▸ Description of the task
Repeat only the lines running from the beginning of the material through the line that contains "def Model.attends (m".

▸ Raw data
↓
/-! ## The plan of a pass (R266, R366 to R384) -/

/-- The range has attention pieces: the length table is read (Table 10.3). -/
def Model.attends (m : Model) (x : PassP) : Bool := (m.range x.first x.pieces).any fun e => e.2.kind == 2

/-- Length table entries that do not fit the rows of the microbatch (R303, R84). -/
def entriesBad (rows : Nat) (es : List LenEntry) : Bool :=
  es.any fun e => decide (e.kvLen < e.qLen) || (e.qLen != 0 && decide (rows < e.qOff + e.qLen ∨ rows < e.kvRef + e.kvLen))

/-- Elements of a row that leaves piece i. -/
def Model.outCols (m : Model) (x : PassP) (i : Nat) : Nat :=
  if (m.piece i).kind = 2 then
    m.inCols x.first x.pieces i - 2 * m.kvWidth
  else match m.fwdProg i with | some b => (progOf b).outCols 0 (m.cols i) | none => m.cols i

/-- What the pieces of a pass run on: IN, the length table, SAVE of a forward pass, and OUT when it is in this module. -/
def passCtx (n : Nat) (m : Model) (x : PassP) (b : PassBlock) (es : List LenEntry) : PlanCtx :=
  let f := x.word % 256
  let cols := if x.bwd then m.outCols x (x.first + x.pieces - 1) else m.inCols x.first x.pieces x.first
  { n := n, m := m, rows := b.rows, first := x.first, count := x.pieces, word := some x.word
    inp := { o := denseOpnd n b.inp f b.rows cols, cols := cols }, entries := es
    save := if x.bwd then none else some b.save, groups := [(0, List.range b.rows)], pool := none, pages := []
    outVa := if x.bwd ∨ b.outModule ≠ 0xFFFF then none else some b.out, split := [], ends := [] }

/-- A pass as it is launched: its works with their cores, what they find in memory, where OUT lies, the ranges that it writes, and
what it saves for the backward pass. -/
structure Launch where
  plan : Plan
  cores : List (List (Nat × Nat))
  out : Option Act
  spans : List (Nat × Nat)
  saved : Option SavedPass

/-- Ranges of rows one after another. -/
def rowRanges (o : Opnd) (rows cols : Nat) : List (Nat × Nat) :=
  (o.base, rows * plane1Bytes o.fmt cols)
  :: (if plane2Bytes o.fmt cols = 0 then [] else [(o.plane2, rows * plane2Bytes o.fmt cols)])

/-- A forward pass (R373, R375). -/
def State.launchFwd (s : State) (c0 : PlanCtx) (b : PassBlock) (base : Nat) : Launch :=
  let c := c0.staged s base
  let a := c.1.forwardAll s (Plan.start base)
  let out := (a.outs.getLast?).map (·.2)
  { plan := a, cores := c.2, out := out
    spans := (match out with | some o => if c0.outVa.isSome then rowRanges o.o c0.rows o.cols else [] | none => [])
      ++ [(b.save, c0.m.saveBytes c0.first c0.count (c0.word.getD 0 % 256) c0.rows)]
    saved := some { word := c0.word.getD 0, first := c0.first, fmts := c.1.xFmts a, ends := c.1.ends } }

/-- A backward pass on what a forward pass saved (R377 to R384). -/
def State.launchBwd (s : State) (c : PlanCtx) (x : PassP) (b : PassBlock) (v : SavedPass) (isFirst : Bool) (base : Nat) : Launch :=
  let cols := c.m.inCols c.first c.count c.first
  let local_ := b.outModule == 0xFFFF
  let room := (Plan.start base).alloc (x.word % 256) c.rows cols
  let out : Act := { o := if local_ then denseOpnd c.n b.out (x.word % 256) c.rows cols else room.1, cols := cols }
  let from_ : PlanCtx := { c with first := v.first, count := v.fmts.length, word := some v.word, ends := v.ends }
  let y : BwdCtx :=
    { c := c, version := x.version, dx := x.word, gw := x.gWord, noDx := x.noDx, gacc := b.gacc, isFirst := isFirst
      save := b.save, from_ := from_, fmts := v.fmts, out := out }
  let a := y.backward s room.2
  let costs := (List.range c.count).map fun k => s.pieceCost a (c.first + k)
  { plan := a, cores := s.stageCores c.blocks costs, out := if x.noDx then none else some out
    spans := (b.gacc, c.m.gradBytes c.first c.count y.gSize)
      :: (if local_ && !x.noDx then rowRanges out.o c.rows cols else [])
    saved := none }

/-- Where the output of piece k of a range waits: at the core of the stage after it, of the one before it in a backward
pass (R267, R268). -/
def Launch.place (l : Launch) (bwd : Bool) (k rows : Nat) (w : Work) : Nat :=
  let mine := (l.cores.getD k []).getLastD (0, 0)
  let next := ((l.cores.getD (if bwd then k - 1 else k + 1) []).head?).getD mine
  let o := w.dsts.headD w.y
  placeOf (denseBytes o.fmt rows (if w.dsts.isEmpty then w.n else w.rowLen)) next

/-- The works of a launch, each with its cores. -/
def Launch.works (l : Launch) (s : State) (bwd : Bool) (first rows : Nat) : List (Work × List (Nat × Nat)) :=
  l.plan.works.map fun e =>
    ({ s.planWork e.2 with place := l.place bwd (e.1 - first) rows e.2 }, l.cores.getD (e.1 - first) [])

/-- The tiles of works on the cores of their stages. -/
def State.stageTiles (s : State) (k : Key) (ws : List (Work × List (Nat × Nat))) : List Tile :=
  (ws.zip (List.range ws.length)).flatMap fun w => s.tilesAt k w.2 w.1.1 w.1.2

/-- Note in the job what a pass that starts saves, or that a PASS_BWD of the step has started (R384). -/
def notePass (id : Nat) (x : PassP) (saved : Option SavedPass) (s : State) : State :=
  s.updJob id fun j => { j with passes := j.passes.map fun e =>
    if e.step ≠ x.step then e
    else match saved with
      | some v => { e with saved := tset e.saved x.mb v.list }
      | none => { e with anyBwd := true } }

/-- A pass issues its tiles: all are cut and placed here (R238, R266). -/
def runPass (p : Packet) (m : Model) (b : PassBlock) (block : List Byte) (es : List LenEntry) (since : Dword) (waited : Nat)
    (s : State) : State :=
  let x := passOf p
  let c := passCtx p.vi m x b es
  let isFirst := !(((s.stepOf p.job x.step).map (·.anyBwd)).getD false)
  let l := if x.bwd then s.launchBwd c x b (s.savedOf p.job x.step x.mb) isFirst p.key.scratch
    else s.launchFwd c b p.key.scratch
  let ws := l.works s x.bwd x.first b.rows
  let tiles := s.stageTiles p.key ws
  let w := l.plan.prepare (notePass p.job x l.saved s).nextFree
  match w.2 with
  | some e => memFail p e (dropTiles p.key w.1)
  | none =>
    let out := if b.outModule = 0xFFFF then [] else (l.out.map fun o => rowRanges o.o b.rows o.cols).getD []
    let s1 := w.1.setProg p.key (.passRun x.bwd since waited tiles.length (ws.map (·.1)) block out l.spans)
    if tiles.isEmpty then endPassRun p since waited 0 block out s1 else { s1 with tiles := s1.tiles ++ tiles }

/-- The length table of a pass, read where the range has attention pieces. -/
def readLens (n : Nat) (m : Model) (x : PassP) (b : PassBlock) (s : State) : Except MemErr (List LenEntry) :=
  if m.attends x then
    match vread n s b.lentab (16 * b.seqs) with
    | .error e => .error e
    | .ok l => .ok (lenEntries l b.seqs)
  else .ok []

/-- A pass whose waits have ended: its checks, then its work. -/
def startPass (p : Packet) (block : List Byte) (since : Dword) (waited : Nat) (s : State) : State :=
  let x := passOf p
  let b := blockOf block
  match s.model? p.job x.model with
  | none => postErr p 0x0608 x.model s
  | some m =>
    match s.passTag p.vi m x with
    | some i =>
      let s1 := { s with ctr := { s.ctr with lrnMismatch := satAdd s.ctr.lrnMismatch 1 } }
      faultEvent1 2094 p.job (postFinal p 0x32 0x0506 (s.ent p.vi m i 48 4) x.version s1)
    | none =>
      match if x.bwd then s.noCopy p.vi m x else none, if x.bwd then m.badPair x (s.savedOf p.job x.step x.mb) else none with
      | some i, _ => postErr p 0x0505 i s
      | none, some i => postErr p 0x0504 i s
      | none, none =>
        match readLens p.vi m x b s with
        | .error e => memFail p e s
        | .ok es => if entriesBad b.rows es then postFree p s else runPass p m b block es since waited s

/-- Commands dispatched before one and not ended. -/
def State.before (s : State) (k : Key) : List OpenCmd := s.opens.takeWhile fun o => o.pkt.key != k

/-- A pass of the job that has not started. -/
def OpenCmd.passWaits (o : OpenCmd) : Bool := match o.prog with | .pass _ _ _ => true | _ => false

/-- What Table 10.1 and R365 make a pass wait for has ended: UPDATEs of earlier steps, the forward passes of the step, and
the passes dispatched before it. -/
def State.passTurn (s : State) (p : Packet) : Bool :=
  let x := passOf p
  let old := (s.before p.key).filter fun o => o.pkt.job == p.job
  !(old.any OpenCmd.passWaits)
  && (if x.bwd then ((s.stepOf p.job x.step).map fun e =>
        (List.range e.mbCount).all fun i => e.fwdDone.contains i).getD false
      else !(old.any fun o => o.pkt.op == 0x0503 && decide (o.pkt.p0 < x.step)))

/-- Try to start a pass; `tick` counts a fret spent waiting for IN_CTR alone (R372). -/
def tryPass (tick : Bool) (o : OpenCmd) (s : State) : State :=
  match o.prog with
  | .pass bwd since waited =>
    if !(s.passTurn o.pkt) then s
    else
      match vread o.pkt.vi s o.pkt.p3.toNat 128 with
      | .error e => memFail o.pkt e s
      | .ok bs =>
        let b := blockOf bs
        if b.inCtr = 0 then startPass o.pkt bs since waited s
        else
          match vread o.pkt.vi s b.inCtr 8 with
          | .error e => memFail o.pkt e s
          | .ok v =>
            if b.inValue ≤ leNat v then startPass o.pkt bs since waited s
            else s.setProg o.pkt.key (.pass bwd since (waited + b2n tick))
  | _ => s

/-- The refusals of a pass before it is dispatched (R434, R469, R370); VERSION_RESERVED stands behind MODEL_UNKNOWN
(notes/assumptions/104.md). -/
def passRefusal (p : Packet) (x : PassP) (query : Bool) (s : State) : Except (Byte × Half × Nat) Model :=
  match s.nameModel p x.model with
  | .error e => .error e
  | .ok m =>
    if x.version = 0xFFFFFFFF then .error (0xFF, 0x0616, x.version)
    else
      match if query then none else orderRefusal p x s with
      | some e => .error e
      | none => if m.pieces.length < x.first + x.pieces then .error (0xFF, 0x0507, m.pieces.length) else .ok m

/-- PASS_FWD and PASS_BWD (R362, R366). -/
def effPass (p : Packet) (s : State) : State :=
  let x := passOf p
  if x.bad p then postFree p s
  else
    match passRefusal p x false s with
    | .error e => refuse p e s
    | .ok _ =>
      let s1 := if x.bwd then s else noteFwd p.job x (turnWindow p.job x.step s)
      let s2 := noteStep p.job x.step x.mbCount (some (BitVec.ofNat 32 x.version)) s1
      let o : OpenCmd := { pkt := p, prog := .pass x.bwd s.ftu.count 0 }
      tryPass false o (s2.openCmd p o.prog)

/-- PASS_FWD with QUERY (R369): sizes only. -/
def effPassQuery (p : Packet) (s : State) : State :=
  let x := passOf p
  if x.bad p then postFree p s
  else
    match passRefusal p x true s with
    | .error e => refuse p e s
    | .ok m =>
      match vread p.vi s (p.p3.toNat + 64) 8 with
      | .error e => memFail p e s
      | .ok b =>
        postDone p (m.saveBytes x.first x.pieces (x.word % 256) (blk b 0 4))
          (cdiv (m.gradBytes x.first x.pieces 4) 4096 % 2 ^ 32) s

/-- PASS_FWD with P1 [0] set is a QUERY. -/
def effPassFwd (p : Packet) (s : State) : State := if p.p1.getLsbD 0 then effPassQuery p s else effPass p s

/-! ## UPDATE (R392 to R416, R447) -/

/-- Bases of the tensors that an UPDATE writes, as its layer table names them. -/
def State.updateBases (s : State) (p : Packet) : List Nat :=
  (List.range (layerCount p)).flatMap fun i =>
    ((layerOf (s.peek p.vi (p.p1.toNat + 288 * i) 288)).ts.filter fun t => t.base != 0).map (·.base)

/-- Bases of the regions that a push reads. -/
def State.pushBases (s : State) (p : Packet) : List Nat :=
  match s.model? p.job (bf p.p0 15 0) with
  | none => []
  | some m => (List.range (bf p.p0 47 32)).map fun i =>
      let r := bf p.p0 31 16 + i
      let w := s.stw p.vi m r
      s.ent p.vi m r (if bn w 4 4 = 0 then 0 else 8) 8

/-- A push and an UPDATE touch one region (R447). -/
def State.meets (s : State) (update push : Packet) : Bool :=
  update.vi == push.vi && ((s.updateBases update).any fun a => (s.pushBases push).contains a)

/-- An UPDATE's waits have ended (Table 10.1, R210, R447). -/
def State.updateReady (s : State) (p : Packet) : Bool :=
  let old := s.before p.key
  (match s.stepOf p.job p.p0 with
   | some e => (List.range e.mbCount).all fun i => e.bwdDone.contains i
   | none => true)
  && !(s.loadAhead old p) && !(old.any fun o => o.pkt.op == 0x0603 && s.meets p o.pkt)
↑
▸ Task output
/-! ## The plan of a pass (R266, R366 to R384) -/

/-- The range has attention pieces: the length table is read (Table 10.3). -/
def Model.attends (m : Model) (x : PassP) : Bool := (m.range x.first x.pieces).any fun e => e.2.kind == 2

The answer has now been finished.